= Exercise =
Beginning with the line where "((Instr.rxrd l).WellFormed s.cfg" appears, retype every remaining line of the data below, both the first and last included.

(Stored data entries)

-- ==== Sys2Proof/Certificates/Slice0/Obligations.lean ====
section
/-! DEFINITION. The statements for the provers, from the numbered rules of spec/. -/

open Sys2Proof Sys2Proof.Machine

/-! ## Reset and invariants -/

/-- R39, R230, R231: what reset leaves in every component the spec gives it, for every configuration, trace, order of moves and draw,
and for reset as a step. That a storage byte is the free value of the draw is the model's form of "unspecified" (log 6, log 7), and
reset as a step of its own is DEDUCED (log 19); nothing is stated of the bytes' value. -/
def Obligations.ResetLeavesRuleValues : Prop :=
  ∀ s : State, ((∃ cfg trace env draw, s = State.resetWith cfg trace env draw) ∨ ∃ u, s = resetStep u) →
    (∀ l r, l.val ≤ s.cfg.K → (s.ring l r).head = 0 ∧ (s.ring l r).tail = 0) ∧
    (∀ l, l.val ≤ s.cfg.K → (s.link l).txarm = false ∧ (s.link l).txc = false ∧ (s.link l).lstat = 0 ∧
      (s.link l).wire = []) ∧
    s.res = 0 ∧ s.readings = [] ∧ s.tp = 0 ∧
    (∀ a, a < s.cfg.storageSize → s.readByte a = Config.freeStorage s.draw a) ∧
    (∀ l b, (Move.byteArrived l b).enabled s = true ↔ l.val ≤ s.cfg.K) ∧
    ∀ l, (Move.txReady l).enabled s = false

/-- The invariants hold at reset, under every configuration, trace, order of moves and draw (R39, R230). That links above K have a
place in State is the model's choice (log 9). -/
def Obligations.ResetMeetsInvariants : Prop :=
  ∀ cfg trace env draw, (State.resetWith cfg trace env draw).Inv ∧ (State.resetWith cfg trace env draw).Tidy

/-- Every step keeps the invariant: indices in 0..N-1 (R24, R25), links above K as reset left them (R21), storage canonical and
inside RBMEM (R50), tp within the trace (R33), readings in range (R31, R152). That links above K have a place in State, and
the form of storage, are the model's choices (log 9, log 6). -/
def Obligations.StepKeepsInvariant : Prop :=
  ∀ s t : State, s.Inv → step s = .next t → t.Inv

/-- No step writes the configuration, the trace or the draw; the order of moves is only consumed, and only in the open semantics
(R36, R38, R63). The fields env and draw are the model's choice (log 11, log 7). -/
def Obligations.StepKeepsParameters : Prop :=
  ∀ s t : State, step s = .next t →
    t.cfg = s.cfg ∧ t.trace = s.trace ∧ t.draw = s.draw ∧ t.env <:+ s.env ∧
      (s.cfg.semantics = .closed → t.env = s.env)

/-! ## Encoding -/

/-- Decoding the word of a legal instruction gives it back, every operand at every value (R75 to R79). -/
def Obligations.DecodeOfEncode : Prop :=
  ∀ (cfg : Config) (i : Instr), i.WellFormed cfg → decode cfg (encode i) = .ok i

/-- A word that decodes is the word of its instruction, which the configuration admits (R76, R79, R80). -/
def Obligations.EncodeOfDecode : Prop :=
  ∀ (cfg : Config) (w : Word) (i : Instr), decode cfg w = .ok i → encode i = w ∧ i.WellFormed cfg

/-- R75: the word is w = (op << 12) | (l << 10) | (r << 9) | imm9. -/
def Obligations.WordPacksItsFields : Prop :=
  ∀ i : Instr, encode i =
    (i.op.code.setWidth 16 <<< 12) ||| (BitVec.ofNat 16 i.link.val <<< 10) |||
      (i.dirBit.setWidth 16 <<< 9) ||| i.imm.setWidth 16

/-- R78, with R79 and R206: a word decodes as an operation exactly when it fits the row's match and mask (R78), its link check passes
(R76), and, for an event, the semantics is closed (R79, R206). -/
def Obligations.MatchMaskDecidesLegality : Prop :=
  ∀ (cfg : Config) (w : Word) (op : Op),
    (∃ i, decode cfg w = .ok i ∧ i.op = op) ↔
      (w &&& op.mask = op.pattern ∧ ((w >>> 10) &&& 3).toNat ≤ cfg.K ∧
        (op.needsSensor = true → ((w >>> 10) &&& 3).toNat ≠ 0) ∧
        (op.isEvent = true → cfg.semantics = .closed))

/-- R202: the words of each refusal reason, and the record of a refused word. -/
def Obligations.RefusalReasonsOfWords : Prop :=
  (∀ (cfg : Config) (w : Word),
    (decode cfg w = .error .reservedOpcode ↔ w.toNat < 0x1000) ∧
    (decode cfg w = .error .nonzeroReservedField ↔
      0x1000 ≤ w.toNat ∧ (∀ op : Op, w &&& op.mask ≠ op.pattern) ∧
        ¬(w &&& 0xF300 = 0x2100 ∨ w &&& 0xF300 = 0xD100)) ∧
    (decode cfg w = .error .byteOperandTooWide ↔ (w &&& 0xF300 = 0x2100 ∨ w &&& 0xF300 = 0xD100)) ∧
    (decode cfg w = .error .linkNotConfigured ↔
      (∃ op : Op, w &&& op.mask = op.pattern) ∧ cfg.K < ((w >>> 10) &&& 3).toNat) ∧
    (decode cfg w = .error .linkNotSensor ↔ (w = 0x8000 ∨ w = 0x9000)) ∧
    (decode cfg w = .error .eventInHostProgram ↔
      cfg.semantics = .concurrent ∧ ((w >>> 10) &&& 3).toNat ≤ cfg.K ∧
        ∃ op : Op, op.isEvent = true ∧ w &&& op.mask = op.pattern)) ∧
  ([RefusalReason.reservedOpcode, .nonzeroReservedField, .byteOperandTooWide, .linkNotConfigured,
    .linkNotSensor, .eventInHostProgram].map RefusalReason.code = [1, 2, 3, 4, 5, 6]) ∧
  ∀ (s : State) (w : Word) (why : RefusalReason), s.trace[s.tp]? = some w →
    decode s.cfg w = .error why → hostStep s = .refused (.illegalCommand w s.tp why)

/-- A few words written out from the encodings of the spec, with what they decode to (R82 and the vectors D-1 to D-23). -/
def Obligations.SampleWordsDecode : Prop :=
  decode Config.default 0x1600 = .ok (.rinit 1 .tx) ∧
  decode Config.default 0x2035 = .ok (.txw 0 0x35) ∧
  decode Config.default 0x55FF = .ok (.rxpk 1 511) ∧
  decode Config.default 0xC000 = .ok (.req 0) ∧
  decode Config.default 0xD4FF = .ok (.rxev 1 0xFF) ∧
  decode Config.default 0xE800 = .ok (.txrdy 2) ∧
  decode Config.default 0x2300 = .error .nonzeroReservedField ∧
  decode Config.default 0x8000 = .error .linkNotSensor

/-! ## The step -/

/-- A step runs the decoded instruction: the word at tp, in a closed trace or when the host moves next in the open semantics (the
list of moves is the model's choice, log 11). -/
def Obligations.StepRunsDecodedWord : Prop :=
  ∀ (s : State) (w : Word) (i : Instr), s.trace[s.tp]? = some w → decode s.cfg w = .ok i →
    (s.cfg.semantics = .closed → step s = exec i s) ∧
    ∀ ms, s.cfg.semantics = .concurrent → s.env = .host :: ms → step s = exec i { s with env := ms }

/-- R201: a refused word ends the run in the refused state with its record, however many steps are asked for. That the refused
state is the terminal outcome, and the list of moves, are the model's choices (log 5, log 11). -/
def Obligations.IllegalWordEndsTheRun : Prop :=
  ∀ (s : State) (w : Word) (why : RefusalReason), s.trace[s.tp]? = some w → decode s.cfg w = .error why →
    (s.cfg.semantics = .closed → ∀ k, Sys2Proof.core.run (k + 1) s = .refused (.illegalCommand w s.tp why)) ∧
    ∀ ms, s.cfg.semantics = .concurrent → s.env = .host :: ms →
      ∀ k, Sys2Proof.core.run (k + 1) s = .refused (.illegalCommand w s.tp why)

/-- R33, R216: a run stops without a refusal exactly when no word is left at tp and, in the open semantics, no event that may come
next is chosen. That the stop is named `runEnded`, and the list of moves, are the model's choices (log 4, log 11); that in the
open semantics events may still come after the host's last word is DEDUCED (log 13). -/
def Obligations.RunEndsWithTheTrace : Prop :=
  ∀ s : State, step s = .fault .runEnded ↔
    (s.trace.length ≤ s.tp ∧
      (s.cfg.semantics = .closed ∨ ∀ m ∈ s.env, m.enabled s = false))

/-- R79, R201: an instruction the configuration does not admit is refused by its meaning, with the first reason that applies
(log 10). -/
def Obligations.ExecRefusesInadmissible : Prop :=
  ∀ (s : State) (i : Instr),
    (s.cfg.K < i.link.val → exec i s = .refused (.illegalCommand (encode i) s.tp .linkNotConfigured)) ∧
    (i.link.val ≤ s.cfg.K → i.op.needsSensor = true → i.link = 0 →
      exec i s = .refused (.illegalCommand (encode i) s.tp .linkNotSensor)) ∧
    (i.link.val ≤ s.cfg.K → i.op.isEvent = true → s.cfg.semantics = .concurrent →
      exec i s = .refused (.illegalCommand (encode i) s.tp .eventInHostProgram))

/-- R200: a command word that decodes never faults. -/
def Obligations.DecodedWordNeverFaults : Prop :=
  ∀ (s : State) (w : Word) (i : Instr), decode s.cfg w = .ok i → ∃ t, exec i s = .next t

/-! ## Ring buffer commands -/

/-- R100: `RINIT l, r`. -/
def Obligations.RinitResetsIndices : Prop :=
  ∀ (s : State) (l : LinkNo) (r : Dir),
    encode (.rinit l r) &&& 0xF1FF = 0x1000 ∧
    ((Instr.rinit l r).WellFormed s.cfg → ∃ t, exec (.rinit l r) s = .next t ∧
      (t.ring l r).head = 0 ∧ (t.ring l r).tail = 0 ∧ t.contents l r = [] ∧
      SameRingsBut l r s t ∧ SameBytes s t ∧ SameFlags s t ∧ SameWires s t ∧ SameReadings s t ∧
      SameRes s t ∧ NextPosition s t ∧ SameParams s t)

/-- R101: `TXW l, b` stores at head and advances head, or drops b when the ring is full. -/
def Obligations.TxwStoresOrDrops : Prop :=
  ∀ (s : State) (l : LinkNo) (b : Byte),
    encode (.txw l b) &&& 0xF300 = 0x2000 ∧ (encode (.txw l b)).extractLsb' 0 8 = b ∧
    ((Instr.txw l b).WellFormed s.cfg → ∃ t, exec (.txw l b) s = .next t ∧
      (if ((s.ring l .tx).head + 1) % s.cfg.N = (s.ring l .tx).tail then
        SameRings s t ∧ SameBytes s t
      else
        (t.ring l .tx).head = ((s.ring l .tx).head + 1) % s.cfg.N ∧
        (t.ring l .tx).tail = (s.ring l .tx).tail ∧ SameRingsBut l .tx s t ∧
        t.readByte (slotAddr s.cfg l .tx (s.ring l .tx).head) = b ∧
        SameBytesBut [slotAddr s.cfg l .tx (s.ring l .tx).head] s t) ∧
      SameFlags s t ∧ SameWires s t ∧ SameReadings s t ∧ SameRes s t ∧ NextPosition s t ∧ SameParams s t)

/-- R102: `RXRD l` reads and consumes the oldest byte, or gives the sentinel zero with tail unmoved. -/
def Obligations.RxrdReadsOrGivesSentinel : Prop :=
  ∀ (s : State) (l : LinkNo),
    encode (.rxrd l) &&& 0xF3FF = 0x3000 ∧
    ((Instr.rxrd l).WellFormed s.cfg → ∃ t, exec (.rxrd l) s = .next t ∧
      (if (s.ring l .rx).head = (s.ring l .rx).tail then t.res = 0 ∧ SameRings s t
      else
        t.res = (s.readByte (slotAddr s.cfg l .rx (s.ring l .rx).tail)).setWidth 16 ∧
        (t.ring l .rx).head = (s.ring l .rx).head ∧
        (t.ring l .rx).tail = ((s.ring l .rx).tail + 1) % s.cfg.N ∧ SameRingsBut l .rx s t) ∧
      SameBytes s t ∧ SameFlags s t ∧ SameWires s t ∧ SameReadings s t ∧ NextPosition s t ∧ SameParams s t)

/-- R103: `AVL l, r` gives (head - tail) mod N, which 16 bits hold. -/
def Obligations.AvlCountsTheRing : Prop :=
  ∀ (s : State) (l : LinkNo) (r : Dir),
    encode (.avl l r) &&& 0xF1FF = 0x4000 ∧
    ((Instr.avl l r).WellFormed s.cfg → ∃ t, exec (.avl l r) s = .next t ∧
      (t.res.toNat : Int) = (((s.ring l r).head : Int) - (s.ring l r).tail) % s.cfg.N ∧
      t.res.toNat ≤ s.cfg.N - 1 ∧
      SameRings s t ∧ SameBytes s t ∧ SameFlags s t ∧ SameWires s t ∧ SameReadings s t ∧
      NextPosition s t ∧ SameParams s t)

= Reply =
    ((Instr.rxrd l).WellFormed s.cfg → ∃ t, exec (.rxrd l) s = .next t ∧
      (if (s.ring l .rx).head = (s.ring l .rx).tail then t.res = 0 ∧ SameRings s t
      else
        t.res = (s.readByte (slotAddr s.cfg l .rx (s.ring l .rx).tail)).setWidth 16 ∧
        (t.ring l .rx).head = (s.ring l .rx).head ∧
        (t.ring l .rx).tail = ((s.ring l .rx).tail + 1) % s.cfg.N ∧ SameRingsBut l .rx s t) ∧
      SameBytes s t ∧ SameFlags s t ∧ SameWires s t ∧ SameReadings s t ∧ NextPosition s t ∧ SameParams s t)

/-- R103: `AVL l, r` gives (head - tail) mod N, which 16 bits hold. -/
def Obligations.AvlCountsTheRing : Prop :=
  ∀ (s : State) (l : LinkNo) (r : Dir),
    encode (.avl l r) &&& 0xF1FF = 0x4000 ∧
    ((Instr.avl l r).WellFormed s.cfg → ∃ t, exec (.avl l r) s = .next t ∧
      (t.res.toNat : Int) = (((s.ring l r).head : Int) - (s.ring l r).tail) % s.cfg.N ∧
      t.res.toNat ≤ s.cfg.N - 1 ∧
      SameRings s t ∧ SameBytes s t ∧ SameFlags s t ∧ SameWires s t ∧ SameReadings s t ∧
      NextPosition s t ∧ SameParams s t)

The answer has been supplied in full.